Mufti of Singapore
- Incumbent
- Assumed office 1 March 2020
- Preceded by: Mohamed Fatris Bakaram

Member of the Presidential Council for Minority Rights
- Incumbent
- Assumed office 1 February 2024

Personal details
- Born: 1977 (age 48–49) Singapore City, Singapore
- Alma mater: University of Oxford
- Occupation: Islamic cleric

= Nazirudin Mohd Nasir =

Singaporean Islamic cleric (born c. 1977)

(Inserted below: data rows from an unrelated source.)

-- ==== Sys2Proof/Machine/Registers.lean ====
section
/-! DEFINITION. The register map: every register array of the spec's field tables, its instances and its
fields (bits, access class, reset form, permitted range). The offsets inside a block's window are not in the
manual (R820, R822: the block's directory gives them), so a register is named here, not numbered. -/

namespace Sys2Proof.Machine

/-- Access codes of a field (00_scope, R4 and the access code table). -/
inductive Acc where
  | ro | l | s | h | w1c | w1s | rc
deriving DecidableEq, Repr

/-- The three forms of the Reset column (00_scope R15). -/
inductive ResetForm where
  | num | image | kept
deriving DecidableEq, Repr

/-- The blocks of the window table (18_address_map R818). -/
inductive Block where
  | izl | cell | eth | warp | cask | stch | mash | aprt | kiln | gnss | tsvc | mntl | flt | hcp | ctrl | hop | crc | boot | pwr
deriving DecidableEq, Repr

/-- Block code of the window table (R818). -/
def Block.code : Block → Nat
  | .izl => 1
  | .cell => 2
  | .eth => 3
  | .warp => 4
  | .cask => 5
  | .stch => 6
  | .mash => 7
  | .aprt => 8
  | .kiln => 9
  | .gnss => 10
  | .tsvc => 11
  | .mntl => 12
  | .flt => 13
  | .hcp => 14
  | .ctrl => 15
  | .hop => 16
  | .crc => 17
  | .boot => 18
  | .pwr => 19

/-- Fault group of a block (R818, R820); none for a block without one. -/
def Block.group : Block → Option Nat
  | .izl => some 0
  | .cell => some 1
  | .eth => some 2
  | .warp => some 3
  | .cask => some 4
  | .stch => some 5
  | .mash => some 6
  | .aprt => some 7
  | .kiln => some 8
  | .gnss => some 9
  | .tsvc => some 10
  | .mntl => some 11
  | .flt => none
  | .hcp => none
  | .ctrl => some 12
  | .hop => some 13
  | .crc => none
  | .boot => none
  | .pwr => some 14

/-- All blocks, in the order of the window table (R818). -/
def Block.all : List Block :=
  [.izl, .cell, .eth, .warp, .cask, .stch, .mash, .aprt, .kiln, .gnss, .tsvc, .mntl, .flt, .hcp, .ctrl, .hop, .crc, .boot, .pwr]

/-- One field of a register array. `key` numbers the field in the model's field store, `init` is its
value in a new part at first power-up, `lo` and `hi` are the values a write may give it. -/
structure Field where
  key : Nat
  lsb : Nat
  width : Nat
  acc : Acc
  form : ResetForm
  init : Nat
  lo : Nat
  hi : Nat
deriving DecidableEq, Repr
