-- ==== Sys2Proof/Machine/Store.lean ====
section
/-! DEFINITION. The one canonical form of sparse state: a list of (key, value) pairs, keys strictly rising,
no pair whose value is what an unlisted key reads as. Memory, the field store and the tables of records
all use it, so that equal contents are equal data. -/

namespace Sys2Proof.Machine

/-- The value of a key, `d` when the key is not listed. -/
def tget {α : Type} (d : α) : List (Nat × α) → Nat → α
  | [], _ => d
  | p :: t, k => if p.1 = k then p.2 else tget d t k

/-- Enter a pair at its place. -/
def tinsert {α : Type} : List (Nat × α) → Nat → α → List (Nat × α)
  | [], k, v => [(k, v)]
  | p :: t, k, v =>
    if k < p.1 then (k, v) :: p :: t else if p.1 = k then (k, v) :: t else p :: tinsert t k v

/-- Strike a key out. -/
def terase {α : Type} : List (Nat × α) → Nat → List (Nat × α)
  | [], _ => []
  | p :: t, k => if p.1 = k then terase t k else p :: terase t k

/-- Write a key: the value an unlisted key reads as removes the entry. -/
def tput {α : Type} [DecidableEq α] (d : α) (t : List (Nat × α)) (k : Nat) (v : α) : List (Nat × α) :=
  if v = d then terase t k else tinsert t k v

/-- The canonical form. -/
def twf {α : Type} [DecidableEq α] (d : α) : List (Nat × α) → Bool
  | [] => true
  | [p] => p.2 ≠ d
  | p :: q :: t => (p.2 ≠ d) && (decide (p.1 < q.1)) && twf d (q :: t)

/-- Write each of a list of keys in order. -/
def tputs {α : Type} [DecidableEq α] (d : α) (t : List (Nat × α)) : List (Nat × α) → List (Nat × α)
  | [] => t
  | p :: ps => tputs d (tput d t p.1 p.2) ps

end Sys2Proof.Machine
end

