-- ==== Sys2Proof/Machine/State.lean ====
section
/-! DEFINITION. The state of the block as plain data, its faults and refusals, and the state after reset.
The registers of Machine/Registers.lean are held field by field in `rv`; what the chapters name beside their
registers stands in one record for each chapter. -/

set_option autoImplicit false

namespace Sys2Proof.Machine

/-- The fault collector's state beside its registers (14_faults_hem): standing instances (key
source * 8192 + instance, 2 when raised with REPLACE 1), fenced units (key kind * 8192 + index; 1 fenced for
itself, 2 through its bundle, 3 both), the fences changed in the last second, newest first, with the time and what was before
(01_architecture R33), the log ring and its next sequence number (kept), entries whose Ledger
write failed (R704), the fault being handled (R698), the end of the FAULT_N pulse, and FAULT_N held by a
failed start-up (R794). -/
structure FltS where
  stand : List (Nat × Nat) := []
  fenced : List (Nat × Nat) := []
  fenceLog : List (Nat × (Nat × Nat)) := []
  log : List (Nat × LogEntry) := []
  seq : Nat := 0
  retry : List (Nat × LogEntry) := []
  ledgerOk : Bool := true
  handleFrom : Nat := 0
  handleEnd : Nat := 0
  handleSev : Nat := 0
  pulseEnd : Nat := 0
  startHold : Bool := false
  hemAt : Option Nat := none
  hemHard : Bool := false
deriving DecidableEq, Repr

/-- HCP's state beside its registers (15_hcp_control): the keys of the controller slots that are loaded (R713), sessions 0 to
31, the SEQs of the last OPENs of each slot, the snapshot buffers, and the counts of requests and of PLAIN replies in the
present second. -/
structure HcpS where
  keys : List (Nat × Nat) := []
  sess : List (Nat × Session) := []
  opens : List (Nat × List Nat) := []
  snaps : List (Nat × SnapBuf) := []
  reqSec : Nat := 0
  reqN : Nat := 0
  plainSec : Nat := 0
  plainN : Nat := 0
deriving DecidableEq, Repr

/-- One frame of a source in a frame ring or in Vat (06_cask R273, R274; 05_warp_seam R226, R232): the effective
start `s` in ticks, once it is known, `sEnd` when it marks the end of the frame, the arrival of its first line, the
essence cells that passed their check (key field * 2^24 + line * 2^12 + offset), the ancillary packets in order of arrival
(03_cells R142),
the lines an uncorrectable error turned black (field * 4096 + line; for a proxy's block 2^24 + line * 64 + block)
(R304), whether the frame has ended, for a packet source the sample rows as packets bring them (R193),
the epoch that its RTP timestamp names (fine units), and the number of its first embedded audio sample (08_mash R426). -/
structure Frame where
  s : Option Nat := none
  sEnd : Bool := false
  fmt : Nat := 0
  count : Nat := 0
  complete : Bool := false
  firstAt : Nat := 0
  cells : List (Nat × List Byte) := []
  anc : List (List Byte) := []
  bad : List Nat := []
  done : Bool := false
  segs : List (Nat × List Byte) := []
  epoch : Option Nat := none
  aud : Option Nat := none
deriving DecidableEq, Repr

/-- A frame in a ring slot. -/
structure FrameRef where
  src : Nat
  slot : Nat
  count : Nat
  s : Nat
deriving DecidableEq, Repr

/-- One source, 0 to 1151 a source slot and 1152 to 1167 an internal source (05_warp_seam R226, R227; 06_cask R273):
when its last essence cell passed, the last valid stamp, the phases of the last 8 frames in fine units, the frames in
Vat (newest first), the ring's slots, the slot being written and the next in rotation, the running frame count, the
frame rings' proxies (slot to frame, newest `proxyNew`), and the ancillary packets that wait for the frame that follows (03_cells R145). -/
structure SrcS where
  lastEss : Option Nat := none
  stamp : Option Nat := none
  phases : List Int := []
  vat : List Frame := []
  slots : List (Nat × Frame) := []
  wslot : Option Nat := none
  next : Nat := 0
  count : Nat := 0
  proxies : List (Nat × Frame) := []
  proxyNew : Option Nat := none
  proxyNext : Nat := 0
  ancNext : List (List Byte) := []
deriving DecidableEq, Repr

/-- What a destination's output frame carries: black, a stored frame (frame mode), or the routed source line by line
(line mode). -/
inductive Content where
  | black
  | stored (f : FrameRef)
  | live (src : Nat)
deriving DecidableEq, Repr

/-- One destination's Seam (05_warp_seam; 06_cask R235, R236, R283 to R286): the last launch instant in fine units,
the launch and frame count of its launch cells, what the frame in progress carries, the frame last used under R236, a
frame that waits for a switching instant (R286), the frozen frame and its first frozen launch, whether its source was
lost when last looked at, the hem frame (R687), whether a -22 destination discards up to its new
source's marker (R241), the RTP sequence of a packet destination, audio samples that wait to be embedded
(03_cells_slots R147), one list of channels for each sample instant with its number, the data block number last sent, the launch at
which it last repeated or dropped a frame, that whose signature was sent (13_mantle_twin R655, R656), the last line sent with its launch
(03_cells R136), and the cells of the output frame that its queue in Vat discarded (R133). -/
structure DstS where
  launch : Option Nat := none
  lcell : Option Nat := none
  lcount : Nat := 0
  content : Content := .black
  used : Option FrameRef := none
  resume : Option FrameRef := none
  freeze : Option FrameRef := none
  frozenAt : Option Nat := none
  lost : Bool := false
  hem : Option FrameRef := none
  skip22 : Bool := false
  rtpSeq : Nat := 0
  audio : List (Nat × List Int) := []
  dbn : Nat := 0
  slipAt : Option Nat := none
  sigAt : Option Nat := none
  lineAt : Option (Nat × Nat) := none
  gone : List Nat := []
deriving DecidableEq, Repr

/-- One compositor head beside its registers (07_stitch_heads): the start of its last frame in fine units, the time
before which it may not start (R315), whether it stops at the next frame start (R316) and the frame line from which it
then sends fill, the frames its proxy and ring layers read in this frame (R332), where the frame was aborted (emitted
line and pixel) for L0 to L6 and for the apron (R356, R358), the apron's fields as they come into effect by emitted
line (R362), when a write or a pin takes effect (R362, R365), the emitted line from which the apron is forced and
whether it still is (R366), the emitted line from which L0 to L6 are dropped (R688), consecutive mismatches by region
and the expected values learnt (R370, R371), and a head that waits for its new timing (R324). -/
structure HeadS where
  frameAt : Option Nat := none
  startFrom : Option Nat := none
  stopping : Bool := false
  fillFrom : Option Nat := none
  reads : List (Nat × FrameRef) := []
  abort : Option (Nat × Nat) := none
  apronAbort : Option (Nat × Nat) := none
  apron : List (Nat × List Nat) := []
  apronDue : List (Nat × List Nat) := []
  forceDue : Option Nat := none
  force : Option Nat := none
  dropFrom : Option Nat := none
  bad : List (Nat × Nat) := []
  waiting : Bool := false
deriving DecidableEq, Repr

/-- A PRBS checker (02_izsar_lanes R103): the last 31 bits, how many of them it has since it seeded itself, the correct bits in a
row, and the ages of the errors within the last 1024 bits. -/
structure PrbsS where
  hist : Nat := 0
  have_ : Nat := 0
  good : Nat := 0
  errs : List Nat := []
deriving DecidableEq, Repr

/-- A transmit lane (R61 to R64, R68, R75, R102): the scrambler's last 58 bits, all ones after reset; the stuffer's count and last bit;
bytes of a data word not yet complete; the line time to spare, in bits / N; the PRBS generator. -/
structure LaneTx where
  hist : Nat := 2 ^ 58 - 1
  run : Nat := 0
  last : Bool := false
  queue : List Byte := []
  spare : Nat := 0
  prbs : Nat := 2 ^ 31 - 1
deriving DecidableEq, Repr

/-- A receive lane (R61 to R68, R72, R89, R91, R103 to R108): the descrambler's last 58 bits; the destuffer's expected stuff bit, count
and last bit; data bytes since the last marker position; stuff violations since then; whether line bits are discarded until a
delimiter, and whether the first marker after one is awaited; the next marker count; markers missing and good in a row; the last
marker's byte 7; the PRBS checker. -/
structure LaneRx where
  hist : Nat := 2 ^ 58 - 1
  expect : Bool := false
  run : Nat := 0
  last : Bool := false
  got : Nat := 0
  viol : Nat := 0
  discard : Bool := false
  awake : Bool := false
  next : Option Nat := none
  miss : Nat := 0
  hits : Nat := 0
  b7 : Option Nat := none
  prbs : PrbsS := {}
deriving DecidableEq, Repr

/-- One bundle beside its registers (02_izsar_lanes): the training step in hand (lanes found, positions tried, when the step or
position began, deskew measured); the forwarded clock (qualified; held after a rate change; the time of the last fault; a glitch whose
next marker is awaited, with the markers missing there; a word lost in it); when the next automatic retrain may come; the lanes that
have reported the present marker, when the first did, and lanes that failed with their times (R115, R117); the far-lane map under
R106; the receive lanes and the cells received since the last marker. -/
structure BndS where
  found : List Nat := []
  pos : Nat := 0
  posAt : Nat := 0
  deskewed : Bool := false
  clkOk : Bool := false
  rateHold : Bool := false
  clkFaultAt : Option Nat := none
  glitch : Option Nat := none
  hurt : Bool := false
  retryAt : Nat := 0
  seen : List Nat := []
  periodAt : Nat := 0
  failAt : List (Nat × Nat) := []
  farOne : Option (Nat × Nat) := none
  rx : List (Nat × LaneRx) := []
  rxCells : Nat := 0
deriving DecidableEq, Repr
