/-- The stuffer (R64): after `n` identical data bits, one bit of the opposite value. The count and the last bit that it is left
with follow the line bits. -/
def stuff (n : Nat) : Nat → Bool → List Bool → List Bool × (Nat × Bool)
  | c, last, [] => ([], (c, last))
  | c, last, b :: bs =>
    let c' := if 0 < c ∧ b = last then c + 1 else 1
    if c' = n then
      let r := stuff n 0 b bs
      (b :: (!b) :: r.1, r.2)
    else
      let r := stuff n c' b bs
      (b :: r.1, r.2)

/-- The destuffer (R65): the bits delivered and the stuff violations, with what it is left with: whether a stuff bit is
expected, the count, the last bit. -/
def destuff (n : Nat) : Bool → Nat → Bool → List Bool → (List Bool × Nat) × (Bool × Nat × Bool)
  | e, c, last, [] => (([], 0), (e, c, last))
  | true, _, last, x :: xs =>
    let r := destuff n false 0 last xs
    ((r.1.1, r.1.2 + b2n (x == last)), r.2)
  | false, c, last, x :: xs =>
    let c' := if 0 < c ∧ x = last then c + 1 else 1
    let r := destuff n (c' == n) c' x xs
    ((x :: r.1.1, r.1.2), r.2)

/-- A control word (R71). -/
def controlWord (b kind lane map b7 : Nat) : List Byte :=
  beBytes 4 0x9C4E63B1 ++ beBytes 1 b ++ beBytes 1 (kind * 16 + lane) ++ beBytes 1 map ++ beBytes 1 b7

/-- An exit burst (R90): alternating bits, the first a 1, and the delimiter 0b0000_1111. -/
def exitBurst (ui : Nat) : List Bool :=
  (List.range ui).map (fun i => i % 2 == 0) ++ [false, false, false, false, true, true, true, true]

/-! PRBS (R102). -/

/-- Degree and second tap of a polynomial: PRBS7, PRBS15, PRBS23, PRBS31. -/
def prbsTaps (poly : Nat) : Nat × Nat :=
  match poly with
  | 0 => (7, 6) | 1 => (15, 14) | 2 => (23, 18) | _ => (31, 28)

/-- The next bit after a history of bits, the newest in bit 0. -/
def prbsNext (poly h : Nat) : Bool := bitOf h ((prbsTaps poly).1 - 1) ^^ bitOf h ((prbsTaps poly).2 - 1)

/-- `n` bits of a pattern after a history, and the history after them. -/
def prbsBits (poly : Nat) : Nat → Nat → List Bool × Nat
  | h, 0 => ([], h)
  | h, n + 1 =>
    let x := prbsNext poly h
    let r := prbsBits poly ((2 * h + b2n x) % 2 ^ 31) n
    (x :: r.1, r.2)

/-- A checker takes one received bit (R103), whether it is locked: seeding itself from the received bits until 64 in a row are
correct, and from 64 errors within 1024 bits on again. The answer says whether it is locked now and whether this bit counts as an
error. -/
def PrbsS.bit (c : PrbsS) (poly : Nat) (locked x : Bool) : Bool × Bool × PrbsS :=
  let deg := (prbsTaps poly).1
  if c.have_ < deg then (false, false, { c with hist := (2 * c.hist + b2n x) % 2 ^ 31, have_ := c.have_ + 1, good := 0 })
  else
    let want := prbsNext poly c.hist
    let bad := x != want
    if locked then
      let errs := (if bad then [0] else []) ++ (c.errs.map (· + 1)).filter fun a => decide (a < 1024)
      if 64 ≤ errs.length then (false, true, { c with have_ := 0, good := 0, errs := [] })
      else (true, bad, { c with hist := (2 * c.hist + b2n want) % 2 ^ 31, errs := errs })
    else
      let good := if bad then 0 else c.good + 1
      (decide (64 ≤ good), false, { c with hist := (2 * c.hist + b2n x) % 2 ^ 31, good := good, errs := [] })

/-- A checker takes bits in order: whether it is locked after them, and the errors counted. -/
def PrbsS.bits (poly : Nat) : PrbsS → Bool → List Bool → Bool × Nat × PrbsS
  | c, locked, [] => (locked, 0, c)
  | c, locked, x :: xs =>
    let p := c.bit poly locked x
    let r := PrbsS.bits poly p.2.2 p.1 xs
    (r.1, r.2.1 + b2n p.2.1, r.2.2)

/-! A bundle and its lanes. -/

/-- Instance of a lane's register. -/
def laneIx (b l : Nat) : Nat := b * 8 + l

/-- The state of a bundle's receiver, LINK_STAT.STATE: 0 OFF, 1 CLOCK_WAIT, 2 ADAPT, 3 SEARCH, 4 DESKEW, 5 UP,
6 UP_7LANE, 7 DOWN. -/
def State.link (s : State) (b : Nat) : Nat := s.rd Fld.IZL_LINK_STAT_STATE b

/-- Whether a bundle delivers cells. -/
def State.linkUp (s : State) (b : Nat) : Bool := s.link b == 5 || s.link b == 6

/-- N of the stuffer and destuffer of a bundle (R66). -/
def State.stuffN (s : State) (b : Nat) : Nat := s.rd Fld.IZL_LINK_CTL_STUFF_N b

/-- POS35_OFF (R70): N lies from 24 to 35. -/
def State.pos35Off (s : State) (b : Nat) : Bool := decide (24 ≤ s.stuffN b ∧ s.stuffN b < 36)

/-- The transmit and receive state of a lane. -/
def TxS.lane (r : TxS) (l : Nat) : LaneTx := tget {} r.lanes l
def BndS.rxLane (r : BndS) (l : Nat) : LaneRx := tget {} r.rx l
def State.putTx (s : State) (b l : Nat) (x : LaneTx) : State :=
  let r := s.txOf b
  s.putTxb b { r with lanes := tput {} r.lanes l x }

/-- Data lanes that a transmit bundle uses (R107). -/
def State.txLanes (s : State) (b : Nat) : List Nat :=
  (List.range 8).filter fun l => !(s.on Fld.IZL_LINK_STAT_TX_7LANE b && s.rd Fld.IZL_LINK_STAT_TX_OMIT b == l)

/-- Cells between two alignment markers: 8704 data words of every lane (R72, R109). -/
def periodCells (lanes : Nat) : Nat := if lanes = 7 then 1792 else 2048

/-- The data bytes of a lane between two markers. -/
def periodBytes : Nat := 8 * 8704

/-- The least time of a marker period: 8705 words without stuffing, 9.904 us. -/
def markerPeriod : Nat := 8705 * 64 * 65536 * 4 / 225

/-! The transmitter. -/

/-- The scrambler and the stuffer of a lane pass bytes (R61, R62, R64): the line bits and the lane after them. -/
def LaneTx.send (r : LaneTx) (n : Nat) (data : List Byte) : List Bool × LaneTx :=
  let x := scramble r.hist (lineBits data)
  let y := stuff n r.run r.last x.1
  (y.1, { r with hist := x.2, run := y.2.1, last := y.2.2 })

/-- Send bytes on a lane. -/
def State.laneSend (s : State) (b l : Nat) (data : List Byte) : State :=
  let x := ((s.txOf b).lane l).send (s.stuffN b) data
  (s.putTx b l x.2).emit (.lineBits b l x.1)

/-- In the near-end loops what is sent also comes back (R99). -/
def State.looped (s : State) (b : Nat) : Bool :=
  s.rd Fld.IZL_LINK_CTL_MODE b == 1 || s.rd Fld.IZL_LINK_CTL_MODE b == 2

/-- Send a control word on a lane (R71). -/
def State.sendWord (s : State) (b l : Nat) (word : List Byte) : State :=
  let s := (s.emit (.laneWord b l word)).laneSend b l word
  if s.looped b then s.putTxb b { s.txOf b with loopWords := (s.txOf b).loopWords ++ [(l, word)] } else s

/-- Line time that a lane has to spare against the worst-case stuffing, in bits / N, after `bits` line bits for `words` words that
were offered at the worst-case capacity (R75). -/
def spareAfter (n spare words bits : Nat) : Nat := spare + 64 * (n + 1) * words - n * bits

/-- A data word goes out on a lane; when by then a whole word of line time is spare, the lane's queue has run empty, and it sends a
fill word (R75, R76; log entry 127, DESIGN CHOICE). -/
def State.dataWord (s : State) (b l : Nat) (word : List Byte) : State :=
  let n := s.stuffN b
  let r := (s.txOf b).lane l
  let x := r.send n word
  let spare := spareAfter n r.spare 1 x.1.length
  let s := (s.putTx b l { x.2 with spare := spare }).emit (.lineBits b l x.1)
  if n = 0 ∨ spare < 64 * (n + 1) then s
  else
    let s := s.sendWord b l (controlWord b 3 l 0 0)
    let r := (s.txOf b).lane l
    s.putTx b l { r with spare := spare - 64 * (n + 1) }

/-- The whole words of a lane's queue go out. -/
def State.drainLane (s : State) (b l : Nat) : Nat → State
  | 0 => s
  | k + 1 =>
    let r := (s.txOf b).lane l
    if r.queue.length < 8 then s
    else ((s.putTx b l { r with queue := r.queue.drop 8 }).dataWord b l (r.queue.take 8)).drainLane b l k

/-- The lane of chunk `k` of cell `c` after a marker (R60, R109). -/
def laneOfChunk (lanes : List Nat) (c k : Nat) : Nat := lanes.getD ((8 * c + k) % lanes.length) 0

/-- Put a cell on the lanes of a bundle: bytes 34k to 34k + 33 are chunk k (R60, R109). `after` is when it leaves, after the
command's instant (R139). -/
def State.rawCell (s : State) (b after : Nat) (cell : List Byte) : State :=
  let lanes := s.txLanes b
  let c := (s.txOf b).cells
  let s := s.emit (.cell b after cell)
  let s := s.putTxb b { s.txOf b with cells := c + 1 }
  let s := if s.looped b then s.putTxb b { s.txOf b with loop := (s.txOf b).loop ++ [cell] } else s
  s.each (List.range 8) fun s k =>
    let l := laneOfChunk lanes c k
    let r := (s.txOf b).lane l
    (s.putTx b l { r with queue := r.queue ++ (cell.drop (34 * k)).take 34 }).drainLane b l 5

/-- How long before a cell the transmitter leaves idle (R94), or how long its lanes still need after it left. -/
def State.txLead (s : State) (b : Nat) : Nat :=
  match s.rd Fld.IZL_LINK_STAT_TX_IDLE b with
  | 0 => (s.txOf b).readyAt - s.up
  | 1 => ns 40
  | _ => us 5

/-- The transmitter leaves idle (R90, R92 to R94): out of deep idle the clock lane starts first; the exit burst goes out on every
active lane. -/
def State.txWake (s : State) (b : Nat) : State :=
  let q := s.rd Fld.IZL_LINK_STAT_TX_IDLE b
  if q = 0 then s
  else
    let ready := s.up + s.txLead b
    let s := s.wr Fld.IZL_LINK_STAT_TX_IDLE b 0
    let s := if q = 1 then s else s.emit (.clockLane b true 0)
    let s := s.each (s.txLanes b) fun s l => s.emit (.lineBits b l (exitBurst (if q = 1 then 120 else 56312)))
    s.putTxb b { s.txOf b with idleFrom := none, readyAt := ready }

/-- A cell leaves on a bundle that sends (R72, R94): out of idle first; past the data words of its marker period it waits for the
marker. -/
def State.sendBytes (s : State) (b after : Nat) (cell : List Byte) : State :=
  if !s.on Fld.IZL_LINK_CTL_ENABLE b || s.rd Fld.IZL_LINK_CTL_MODE b == 4 then s
  else
    let s := s.txWake b
    let s := s.putTxb b { s.txOf b with lastTx := some s.up, idleFrom := none }
    if periodCells (s.txLanes b).length ≤ (s.txOf b).cells then
      s.putTxb b { s.txOf b with late := (s.txOf b).late ++ [cell] }
    else s.rawCell b (max after (s.txLead b)) cell

/-- The header of a cell that the device sends. -/
def State.txHdr (s : State) (type slot seq valid fmt : Nat) : Hdr :=
  { type := type, slot := slot, epoch := s.epoch, holder := s.mntl.flag, seq := seq, line := 0, offset := 0, sof := false,
    eol := false, eof := false, field := false, nosig := false, cont := false, res25 := false, valid := valid, fmt := fmt,
    res := 0 }

/-- Key of a stream (R129). -/
def streamKey (b slot type : Nat) : Nat := (b * 2048 + slot) * 16 + type

/-- Send a cell of a stream under a header, whose SEQ is the stream's next (R129). In loop mode 3 the device's own cells are
discarded (R99). -/
def State.sendHdr (s : State) (b after : Nat) (h : Hdr) (payload : List Byte) : State :=
  let r := s.txOf b
  let k := h.slot * 16 + h.type
  let q := tget 0 r.seq k
  let s := s.putTxb b { r with seq := tput 0 r.seq k ((q + 1) % 65536) }
  if s.rd Fld.IZL_LINK_CTL_MODE b = 3 then s
  else s.sendBytes b after (cellOf { h with seq := q, valid := payload.length } payload)

/-- Send a cell of a stream with a payload (R121, R129). -/
def State.sendCell (s : State) (b type slot fmt : Nat) (payload : List Byte) : State :=
  s.sendHdr b 0 (s.txHdr type slot 0 0 fmt) payload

Nazirudin Mohd Nasir (born c. 1977) is a Singaporean Islamic cleric currently serving as the 4th mufti of Singapore since 2020. He is also a member of the National Steering Committee on Racial and Religious Harmony. Nasir was appointed as a member of the Presidential Council for Minority Rights in February 2024 for a term of three years. As a mufti, he is also the director of religious and policy development at the Majlis Ugama Islam Singapura.

== Biography ==
Nasir completed his O levels at Victoria School before attending a madrasah or an Islamic religious school. He obtained his M.A. in comparative law from SOAS University of London, followed by a Master of Studies in religion at St. Cross College, Oxford in 2015. He later completed a Doctor of Theology at the University of Oxford, where his research was focused on the origins and development of the concept of Abrahamic religions, with a focus on the contributions of French Islamic scholar Louis Massignon. He obtained his first degree in Islamic law from Al-Azhar University in Cairo.

He teaches world religions and ethics at the Singapore University of Social Sciences (SUSS).